-- ==== Sys2Proof/Laws/Memory.lean ====
section
/-! SUPPORT. The laws of the banked memory: what a read sees after a write, that every write keeps the canonical form, and that
two memories in canonical form that read alike are one. -/

namespace Sys2Proof.Machine

/-! ### Keys -/

/-- Two places with one key are one place. -/
theorem Place.key_inj {p q : Place} (h : p.key = q.key) : p = q := by
  obtain ⟨b, o⟩ := p
  obtain ⟨b', o'⟩ := q
  have := o.isLt
  have := o'.isLt
  simp only [Place.key, Config.bankSize] at h
  have hb : b.toNat = b'.toNat := by omega
  have ho : o.toNat = o'.toNat := by omega
  rw [BitVec.eq_of_toNat_eq hb, BitVec.eq_of_toNat_eq ho]

/-- Every key lies in the storage of R29. -/
theorem Place.key_lt (p : Place) : p.key < Config.storageSize := by
  have := p.bank.isLt
  have := p.offset.isLt
  simp only [Place.key, Config.storageSize, Config.numBanks, Config.bankSize]
  omega

/-- Every key of the storage is the key of a place. -/
theorem Place.exists_key {k : Nat} (h : k < Config.storageSize) : ∃ p : Place, p.key = k := by
  simp only [Config.storageSize, Config.numBanks, Config.bankSize] at h
  refine ⟨⟨BitVec.ofNat 3 (k / 4096), BitVec.ofNat 12 (k % 4096)⟩, ?_⟩
  simp only [Place.key, Config.bankSize, BitVec.toNat_ofNat]
  omega

/-! ### Reading after writing -/

theorem Memory.read_consByte_ne (k j : Nat) (v : Byte) (m : Memory) (h : k ≠ j) :
    Memory.read (Memory.consByte k v m) j = Memory.read m j := by
  unfold Memory.consByte
  split <;> simp [Memory.read, h]

/-- A key below every listed key reads as the fill byte. -/
theorem Memory.read_of_lt (m : Memory) (k : Nat) (h : ∀ c ∈ m, k < c.1) :
    Memory.read m k = Config.fillByte := by
  induction m with
  | nil => rfl
  | cons c rest ih =>
    have := h c (by simp)
    rw [Memory.read, if_neg (by omega), ih (fun d hd => h d (by simp [hd]))]

theorem Memory.read_consByte_self (k : Nat) (v : Byte) (m : Memory) (h : ∀ c ∈ m, k < c.1) :
    Memory.read (Memory.consByte k v m) k = v := by
  unfold Memory.consByte
  split
  next hv => rw [Memory.read_of_lt m k h, hv]
  next => simp [Memory.read]

/-- A write leaves every other byte alone, in any memory. -/
theorem Memory.read_write_ne (k j : Nat) (v : Byte) (m : Memory) (h : k ≠ j) :
    Memory.read (Memory.write k v m) j = Memory.read m j := by
  induction m with
  | nil => exact Memory.read_consByte_ne k j v [] h
  | cons c rest ih =>
    unfold Memory.write
    split
    · exact Memory.read_consByte_ne k j v _ h
    · split
      next hk => rw [Memory.read_consByte_ne k j v _ h, Memory.read, if_neg (by omega)]
      next => simp only [Memory.read, ih]

/-- A memory whose keys rise: the first key is below the others. -/
theorem Memory.wf.head_lt {c : Host.Cell} {rest : Memory} (h : Memory.wf (c :: rest)) :
    ∀ d ∈ rest, c.1 < d.1 := (List.pairwise_cons.mp h.1).1

theorem Memory.wf.tail {c : Host.Cell} {rest : Memory} (h : Memory.wf (c :: rest)) : Memory.wf rest :=
  ⟨(List.pairwise_cons.mp h.1).2, fun d hd => h.2 d (by simp [hd])⟩

/-- A read after a write to the same byte gives the value written. -/
theorem Memory.read_write_self (k : Nat) (v : Byte) (m : Memory) (h : Memory.wf m) :
    Memory.read (Memory.write k v m) k = v := by
  induction m with
  | nil => exact Memory.read_consByte_self k v [] (by simp)
  | cons c rest ih =>
    have head := h.head_lt
    unfold Memory.write
    split
    next hk =>
      refine Memory.read_consByte_self k v _ (fun d hd => ?_)
      rcases List.mem_cons.mp hd with rfl | hd
      · exact hk
      · exact lt_trans hk (head d hd)
    next =>
      split
      next hk => exact Memory.read_consByte_self k v _ (fun d hd => hk ▸ head d hd)
      next hk => rw [Memory.read, if_neg (fun e => hk e.symm), ih h.tail]

/-! ### The canonical form -/

theorem Memory.wf_nil : Memory.wf [] := ⟨List.Pairwise.nil, by simp⟩

theorem Memory.wf_consByte (k : Nat) (v : Byte) (m : Memory) (h : Memory.wf m) (hk : k < Config.storageSize)
    (low : ∀ c ∈ m, k < c.1) : Memory.wf (Memory.consByte k v m) := by
  unfold Memory.consByte
  split
  · exact h
  next hv =>
    refine ⟨List.pairwise_cons.mpr ⟨low, h.1⟩, fun d hd => ?_⟩
    rcases List.mem_cons.mp hd with rfl | hd
    · exact ⟨hk, hv⟩
    · exact h.2 d hd

/-- A write lists no key that was not listed, but its own. -/
theorem Memory.mem_write (k : Nat) (v : Byte) (m : Memory) (d : Host.Cell) (hd : d ∈ Memory.write k v m) :
    d = (k, v) ∨ d ∈ m := by
  induction m with
  | nil =>
    unfold Memory.write Memory.consByte at hd
    split at hd <;> simp_all
  | cons c rest ih =>
    unfold Memory.write Memory.consByte at hd
    split at hd
    · split at hd <;> simp_all
    · split at hd
      · split at hd <;> simp_all
        tauto
      · rcases List.mem_cons.mp hd with rfl | hd
        · simp
        · rcases ih hd with h | h <;> simp [h]

/-- A write keeps the canonical form. -/
theorem Memory.wf_write (k : Nat) (v : Byte) (m : Memory) (h : Memory.wf m) (hk : k < Config.storageSize) :
    Memory.wf (Memory.write k v m) := by
  induction m with
  | nil => exact Memory.wf_consByte k v [] h hk (by simp)
  | cons c rest ih =>
    have head := h.head_lt
    unfold Memory.write
    split
    next hlt =>
      refine Memory.wf_consByte k v _ h hk (fun d hd => ?_)
      rcases List.mem_cons.mp hd with rfl | hd
      · exact hlt
      · exact lt_trans hlt (head d hd)
    next hlt =>
      split
      next heq => exact Memory.wf_consByte k v _ h.tail hk (fun d hd => heq ▸ head d hd)
      next hne =>
        refine ⟨List.pairwise_cons.mpr ⟨fun d hd => ?_, (ih h.tail).1⟩, fun d hd => ?_⟩
        · rcases Memory.mem_write k v rest d hd with rfl | hd
          · show c.1 < k
            omega
          · exact head d hd
        · rcases List.mem_cons.mp hd with rfl | hd
          · exact h.2 d (by simp)
          · exact (ih h.tail).2 d hd

/-- Two memories in canonical form that read alike everywhere are equal. -/
theorem Memory.eq_of_read_eq (m n : Memory) (hm : Memory.wf m) (hn : Memory.wf n)
    (same : ∀ k, Memory.read m k = Memory.read n k) : m = n := by
  induction m generalizing n with
  | nil =>
    cases n with
    | nil => rfl
    | cons d rest =>
      have := same d.1
      simp only [Memory.read, if_true] at this
      exact absurd this.symm (hn.2 d (by simp)).2
  | cons c ms ih =>
    cases n with
    | nil =>
      have := same c.1
      simp only [Memory.read, if_true] at this
      exact absurd this (hm.2 c (by simp)).2
    | cons d ns =>
      have hkey : c.1 = d.1 := by
        by_contra hne
        rcases Nat.lt_or_gt_of_ne hne with hlt | hlt
        · have := same c.1
          rw [Memory.read_of_lt (d :: ns) c.1 (fun e he => by
            rcases List.mem_cons.mp he with rfl | he
            · exact hlt
            · exact lt_trans hlt (hn.head_lt e he))] at this
          simp only [Memory.read, if_true] at this
          exact (hm.2 c (by simp)).2 this
        · have := same d.1
          rw [Memory.read_of_lt (c :: ms) d.1 (fun e he => by
            rcases List.mem_cons.mp he with rfl | he
            · exact hlt
            · exact lt_trans hlt (hm.head_lt e he))] at this
          simp only [Memory.read, if_true] at this
          exact (hn.2 d (by simp)).2 this.symm
      have hval : c.2 = d.2 := by
        have := same c.1
        simpa [Memory.read, hkey] using this
      have hrest : ms = ns := by
        refine ih ns hm.tail hn.tail (fun k => ?_)
        by_cases hk : c.1 = k
        · rw [Memory.read_of_lt ms k (hk ▸ hm.head_lt), Memory.read_of_lt ns k (hk ▸ hkey ▸ hn.head_lt)]
        · have := same k
          simpa [Memory.read, hk, hkey ▸ hk] using this
      rw [hrest, Prod.ext hkey hval]

/-- Writing the value a byte already reads as leaves a canonical memory as it is. -/
theorem Memory.write_read_self (k : Nat) (m : Memory) (h : Memory.wf m) (hk : k < Config.storageSize) :
    Memory.write k (Memory.read m k) m = m := by
  refine Memory.eq_of_read_eq _ _ (Memory.wf_write k _ m h hk) h (fun j => ?_)
  by_cases hj : k = j
  · rw [← hj, Memory.read_write_self k _ m h]
  · exact Memory.read_write_ne k j _ m hj

/-! ### The byte accessor -/

variable (s : State)

/-- A byte reads as what was stored there. -/
theorem writeByte_readByte_self (p : Place) (v : Byte) (h : Memory.wf s.mem) : (s.writeByte p v).readByte p = v :=
  Memory.read_write_self p.key v s.mem h

/-- Every other byte reads as before. -/
theorem writeByte_readByte_of_ne (p q : Place) (v : Byte) (h : q ≠ p) : (s.writeByte p v).readByte q = s.readByte q :=
  Memory.read_write_ne p.key q.key v s.mem (fun e => h (Place.key_inj e.symm))

/-- A store keeps the canonical form. -/
theorem writeByte_wf (p : Place) (v : Byte) (h : Memory.wf s.mem) : Memory.wf (s.writeByte p v).mem :=
  Memory.wf_write p.key v s.mem h p.key_lt

/-- A store of the byte that is there changes nothing. -/
theorem writeByte_readByte_eq_self (p : Place) (h : Memory.wf s.mem) : s.writeByte p (s.readByte p) = s := by
  have := Memory.write_read_self p.key s.mem h p.key_lt
  simp only [State.writeByte, State.readByte, this]

/-- The reset memory has the canonical form. -/
theorem reset_mem_wf : Memory.wf State.reset.mem := Memory.wf_nil

end Sys2Proof.Machine
end

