-- ==== Sys2Proof/Tests/Witnesses.lean ====
section
/-! SUPPORT. For each obligation with hypotheses, a concrete case that meets all of them together; for a statement of several
clauses, a case for each clause, at the ends of its range. Each is named after its obligation. -/

namespace Sys2Proof.Tests

open Sys2Proof.Machine

/-- The word of a command is the word of a correct issuer, by its decoding. -/
theorem correct_of_decode (cmd : Command) (i : Instr) (h : decode cmd = .ok i) (hc : i.inContract = true) : Correct cmd :=
  ⟨i, h, hc⟩

theorem not_ok_of_error (cmd : Command) (e : Illegal) (h : decode cmd = .error e) : ∀ i, decode cmd ≠ .ok i := by
  intro i
  rw [h]
  simp

/-! ### Register and flag commands -/

theorem witness_rd16_wr16_reserved_selectors : 5 < (6#4).toNat ∧ 5 < (15#4).toNat := by decide

theorem witness_lane_selectors : 3 < (4#4).toNat ∧ 3 < (5#4).toNat ∧ 3 < (15#4).toNat ∧
    Reg.isPair .af = true ∧ Reg.isPair .hl = true ∧ Reg.isPair .sp = false ∧ Reg.isPair .pc = false := by decide

theorem witness_flag_selectors : (3#4).toNat < 4 ∧ 7 < (8#4).toNat ∧ (0x000002#24).extractLsb' 1 23 ≠ 0 := by decide

/-- A command of the register file, a word of one, and a word of one with a reserved selector, at both ends of its op field. -/
theorem witness_registerCommandsFailOnlyAtDecode :
    (Instr.rdh .bc).ofRegisterFile = true ∧ (Instr.rdh .bc).WellFormed ∧
    (State.reset.present 0x77000001).faultRec = none ∧ (State.reset.present 0x77000001).pending = [0x77000001] ∧
    ((0x77000001#32).extractLsb' 28 4).toNat ≤ 7 ∧ ((0x06000000#32).extractLsb' 28 4).toNat ≤ 7 := by decide

theorem witness_pcAndSpChangeOnlyByWr16 :
    (∃ t, step (State.reset.present 0x15000150) = .next t ∧ t.pc ≠ State.reset.pc) ∧
    (∃ t, step (State.reset.present 0x1400FFFE) = .next t ∧ t.sp ≠ State.reset.sp) :=
  ⟨⟨_, rfl, by decide⟩, ⟨_, rfl, by decide⟩⟩

theorem witness_flagRegisterHasThreeWriters :
    ∃ t, step (State.reset.present 0x77000001) = .next t ∧ t.readLo .af ≠ State.reset.readLo .af :=
  ⟨_, rfl, by decide⟩

/-! ### Memory commands -/

theorem witness_window_clauses :
    0xC000 ≤ (0xC000#16).toNat ∧ (0xCFFF#16).toNat < 0xD000 ∧ 0xD000 ≤ (0xD000#16).toNat ∧ (0xDFFF#16).toNat < 0xE000 ∧
    (0xBFFF#16).toNat < 0xC000 ∧ 0xE000 ≤ (0xE000#16).toNat := by decide

theorem witness_mwrStoresTheResolvedByte : Memory.wf (withByte 7 7 0xFFF 0x44).mem := by decide

theorem witness_mwrFrameThroughResolution :
    State.reset.resolve 0xD000 = some ⟨1, 0x000⟩ ∧ State.reset.resolve 0xC000 ≠ some ⟨1, 0x000⟩ ∧
    State.reset.resolve 0xE000 = none := by decide

theorem witness_bankWriteThenReadRoundTrips :
    Memory.wf State.reset.mem ∧ inWindow 0xC000 = true ∧ inWindow 0xDFFF = true := by decide

theorem witness_banksAreIndependent :
    (∃ t, State.reset.resolve 0xD010 = some ⟨1, 0x010⟩ ∧ (⟨2, 0x010⟩ : Place) ≠ ⟨1, 0x010⟩ ∧
      exec (.mwr 0xD010 7) State.reset = .next t) ∧
    (Memory.wf State.reset.mem ∧ 0xC000 ≤ (0xCFFF#16).toNat ∧ (0xCFFF#16).toNat < 0xD000) ∧
    (0xD000 ≤ (0xD010#16).toNat ∧ (0xD010#16).toNat < 0xE000 ∧ selOf 3 ≠ State.reset.sel) :=
  ⟨⟨_, by decide, by decide, rfl⟩, by decide, by decide⟩

theorem witness_windowStart : (1 : BankNo) ≠ 0 ∧ 0xB011 + 0x2000 ≤ 0x10000 ∧ 0xC010 + 0x2000 ≤ 0x10000 ∧
    Config.LegalWindowStart 0xB011 ∧ Config.LegalWindowStart 0xC010 := by decide

theorem witness_everyReachableByteHasOneAddress :
    Config.LegalWindowStart 0xC000 ∧ (7 : BankNo) ≠ 0 ∧ (⟨7, 0xFFF⟩ : Place).bank = 7 ∧
    ((⟨3, 0xFFF⟩ : Place).bank ≠ 0 ∧ (⟨3, 0xFFF⟩ : Place).bank ≠ 7) := by decide

theorem witness_unselectedBanksKeepTheirBytes :
    ∃ t, step (State.reset.present 0x90D00033) = .next t ∧ (⟨2, 0x000⟩ : Place).bank ≠ 0 ∧
      (⟨2, 0x000⟩ : Place).bank ≠ (State.reset.present 0x90D00033).sel :=
  ⟨_, rfl, by decide, by decide⟩

/-! ### Control commands -/

theorem witness_crdAnswersTheControlRegister : State.reset.sel ≠ 0 ∧ (State.reset.setSel 7).sel ≠ 0 := by decide

theorem witness_cwrSelectsTheMaskedBank :
    ∃ t, step (State.reset.present 0xB0000007) = .next t ∧ t.sel ≠ State.reset.sel :=
  ⟨_, rfl, by decide⟩
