-- ==== Sys2Proof/Syntax.lean ====
section
/-! DEFINITION. The command set HUF-CMD version 1: one constructor per row of the opcode map (30_encoding.md R92).
A command has no operand field (R90), so no constructor has an argument. -/

namespace Sys2Proof

/-- The nine commands (R92). -/
inductive Instr where
  /-- ENCODE 0x01: compress IN_BUF into a container (44_container_codec.md R230). -/
  | encode
  /-- DECODE 0x02: decompress the container in IN_BUF (R240). -/
  | decode
  /-- COUNT 0x10: count the symbols of IN_BUF (40_frequency_analyzer.md R130). -/
  | count
  /-- BUILD_TREE 0x11: build the canonical tree of FREQ (41_tree_builder.md R147). -/
  | buildTree
  /-- GEN_CODES 0x12: derive the code table of the tree (42_code_table.md R167). -/
  | genCodes
  /-- PACK 0x13: pack IN_BUF with the code table (43_bit_packer.md R183). -/
  | pack
  /-- UNPACK 0x14: decode the packed payload in IN_BUF (R194). -/
  | unpack
  /-- SER_TABLE 0x15: write the table text of FREQ (44_container_codec.md R211). -/
  | serTable
  /-- PARSE_TABLE 0x16: load FREQ from a table text (R222). -/
  | parseTable
  deriving DecidableEq, Repr

end Sys2Proof
end

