/-- The byte sequence T is a table text that denotes the table F (44_container_codec.md R220, R221). -/
def TextOf (T : List Byte) (F : Freq) : Prop := ∃ es, TableText T es ∧ EntriesLegal es ∧ TableIs F es

/-- C is a container with table text T and packed payload P (30_encoding.md R98). -/
def ContainerOf (C T P : List Byte) : Prop :=
  ∃ b0 b1 b2 b3 : Byte, C = b0 :: b1 :: b2 :: b3 :: (T ++ P) ∧
    T.length = b0.toNat * 2 ^ 24 + b1.toNat * 2 ^ 16 + b2.toNat * 2 ^ 8 + b3.toNat

/-- The length of the container of the input X (44_container_codec.md R232): 4 + |Ser| + 1 + ⌈T / 8⌉. -/
def containerLength (F : Freq) (table : CodeTable) : Nat :=
  let T := ((List.finRange 256).map fun s => (F.get s).toNat * (table.get s).len.toNat).sum
  4 + (serTable F).length + 1 + (T + 7) / 8

/-! ### Bus accesses -/

/-- The accesses that respond OK (20_memory.md R62, R63, R70). -/
def LegalAccess (cfg : Params) (a n : Nat) : Prop :=
  (n = 4 ∧ a % 4 = 0 ∧
    (a < 0x24 ∨ (0x1000 ≤ a ∧ a < 0x1400) ∨ (0x2000 ≤ a ∧ a < 0x3FF0) ∨ (0x4000 ≤ a ∧ a < 0x8000))) ∨
  ((n = 1 ∨ (n = 4 ∧ a % 4 = 0)) ∧
    ((0x1000000 ≤ a ∧ a < 0x2000000 ∧ a - 0x1000000 + n ≤ cfg.inCap) ∨
     (0x2000000 ≤ a ∧ a < 0x3000000 ∧ a - 0x2000000 + n ≤ cfg.outCap)))

/-- The data of a 4-byte access at index i of a buffer: byte i in bits 7:0, byte i + 3 in bits 31:24 (R66). -/
def WordOf (w : Word) (byte : Nat → Byte) (i : Nat) : Prop :=
  w.extractLsb' 0 8 = byte i ∧ w.extractLsb' 8 8 = byte (i + 1) ∧ w.extractLsb' 16 8 = byte (i + 2) ∧
    w.extractLsb' 24 8 = byte (i + 3)

/-- The state of the block: all of State but the port's response and the model's draw counter. -/
def SameBlock (s t : State) : Prop := t = { s with resp := t.resp, draws := t.draws }

end Sys2Proof.Machine
end

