-- ==== Sys2Proof/Tests/Slice0.lean ====
section
/-! SUPPORT. Tests, each expected result from the vectors of 95_test_vectors.md or worked out by hand from the rule it
names, and a witness for the hypotheses of every statement. -/

namespace Sys2Proof.Tests

open Sys2Proof Sys2Proof.Machine

/-! ### Well-formed words and parameters -/

/-- One ill-formed word for each way of R91: a reserved bit, the highest reserved bit, and reserved opcodes. -/
theorem test_ill_formed_words :
    legalWord 0x00000101 = false ∧ legalWord 0x80000001 = false ∧ legalWord 0x00000000 = false ∧
    legalWord 0x00000003 = false ∧ legalWord 0x0000000F = false ∧ legalWord 0x00000017 = false ∧
    legalWord 0x000000FF = false ∧ legalWord 0x00000016 = true := by decide

/-- One ill-formed choice for each constraint of R7, and the least and the greatest well-formed ones. -/
theorem test_ill_formed_parameters :
    ¬ Params.wf ⟨0, 64, 0⟩ ∧ ¬ Params.wf ⟨2 ^ 24 + 1, 64, 0⟩ ∧ ¬ Params.wf ⟨64, 6, 0⟩ ∧
    ¬ Params.wf ⟨64, 2 ^ 24 + 1, 0⟩ ∧ ¬ Params.wf ⟨64, 64, 2 ^ 25⟩ ∧
    Params.wf ⟨1, 7, 0⟩ ∧ Params.wf ⟨2 ^ 24, 2 ^ 24, 2 ^ 26⟩ := by decide

/-- Every command is well-formed: none has an operand to check. -/
theorem test_commands_well_formed : ∀ i : Instr, i.wf = true := by intro i; cases i <;> rfl

/-! ### Decoding, the words written out from the table of R92 -/

/-- Container Codec. -/
theorem test_decode_codec :
    decode 0b00000000_00000000_00000000_00000001 = .ok .encode ∧
    decode 0b00000000_00000000_00000000_00000010 = .ok .decode ∧
    decode 0b00000000_00000000_00000000_00010101 = .ok .serTable ∧
    decode 0b00000000_00000000_00000000_00010110 = .ok .parseTable := by decide

/-- Frequency Analyzer, Tree Builder, Code Table Generator, Bit Packer. -/
theorem test_decode_sub_blocks :
    decode 0b00000000_00000000_00000000_00010000 = .ok .count ∧
    decode 0b00000000_00000000_00000000_00010001 = .ok .buildTree ∧
    decode 0b00000000_00000000_00000000_00010010 = .ok .genCodes ∧
    decode 0b00000000_00000000_00000000_00010011 = .ok .pack ∧
    decode 0b00000000_00000000_00000000_00010100 = .ok .unpack := by decide

/-- R95, V-CTL-1 to V-CTL-4: rejected by name. -/
theorem test_decode_rejects :
    decode 0x00000100 = .error .reservedField ∧ decode 0x00000113 = .error .reservedField ∧
    decode 0x000000FF = .error .reservedOpcode ∧ decode 0x00000000 = .error .reservedOpcode := by decide

theorem test_table_words :
    decodeTableWord 32 0x12 = some .genCodes ∧ decodeTableWord 32 0x112 = none ∧ decodeTableWord 32 0x17 = none := by
  decide

/-- A command placed after reset is the first the machine runs. -/
theorem test_first_command_after_reset :
    step (State.reset.withFetchWord 32 0x10) = exec .count (State.reset.withFetchWord 32 0x10) := rfl

/-! ### States to test on -/

/-- A small machine after reset. -/
def base : State := State.powerOn ⟨64, 64, 0x40000000⟩ 0

/-- The same with the smallest OUT_CAP of R7. -/
def tight : State := State.powerOn ⟨64, 7, 0x40000000⟩ 0

/-- s with X in IN_BUF and IN_LEN = |X|, as LOADIN leaves it (R97). -/
def withInput (s : State) (X : List Byte) : State :=
  { s with inBuf := Memory.writeBytes [] 0 X, inLen := BitVec.ofNat 32 X.length }

/-- The state after a completion step of i with no host step before it. -/
def after (i : Instr) (s : State) : State :=
  match step (s.placeCommand (encode i)) with
  | .next t => t
  | .fault _ => s
  | .refused _ => s

/-- STATUS and ERROR as register words. -/
def regs (s : State) : Nat × Nat := (s.status.word.toNat, s.error.word.toNat)

/-- The FREQ of V-BUILD-1: A 1, B 1, C 2. -/
def freqABC : Freq := (((Vector.replicate 256 (0 : Word)).set 0x41 1).set 0x42 1).set 0x43 2

/-- The FREQ of V-BUILD-2: a 4. -/
def freqA : Freq := (Vector.replicate 256 (0 : Word)).set 0x61 4

/-- The machine with the tree of V-BUILD-1 and the codes of V-GEN-1. -/
def coded : State := (base.putFreq freqABC).rebuild

/-- The machine with the tree of V-BUILD-2 and the code of V-GEN-2, and OUT_CAP = 7. -/
def single : State := (tight.putFreq freqA).rebuild

/-- A code as a list of bits, for a symbol. -/
def codeBits (s : State) (x : Byte) : List Nat := (s.code.of x).bits.map Bool.toNat

/-! ### The commands -/

/-- V-COUNT-4. -/
theorem test_count :
    let t := after .count (withInput coded [0x41, 0x42, 0x43, 0x43])
    t.freq.get 0x41 = 1 ∧ t.freq.get 0x43 = 2 ∧ t.freq.get 0x44 = 0 ∧ regs t = (0x02, 0x1000) := by decide +kernel

/-- V-COUNT-5: the length is checked first, and nothing is written. -/
theorem test_count_range :
    let t := after .count { base.putFreq freqA with inLen := 65 }
    t.freq.get 0x61 = 4 ∧ regs t = (0x06, 0x1006) := by decide +kernel

/-- V-BUILD-1: in the second merge the leaf C, of the lower index, goes before the internal node of the same f. -/
theorem test_build_tree :
    (buildTree freqABC).map (·.drop 3) = some [⟨false, 0, 2, 0, 1⟩, ⟨false, 0, 4, 2, 3⟩] := by decide +kernel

● ● ● ● ●

WHAT THE TASK ASKS = Filter the entries above down to the lines containing the word "base".

SOLUTION =
def base : State := State.powerOn ⟨64, 64, 0x40000000⟩ 0
def coded : State := (base.putFreq freqABC).rebuild
    let t := after .count { base.putFreq freqA with inLen := 65 }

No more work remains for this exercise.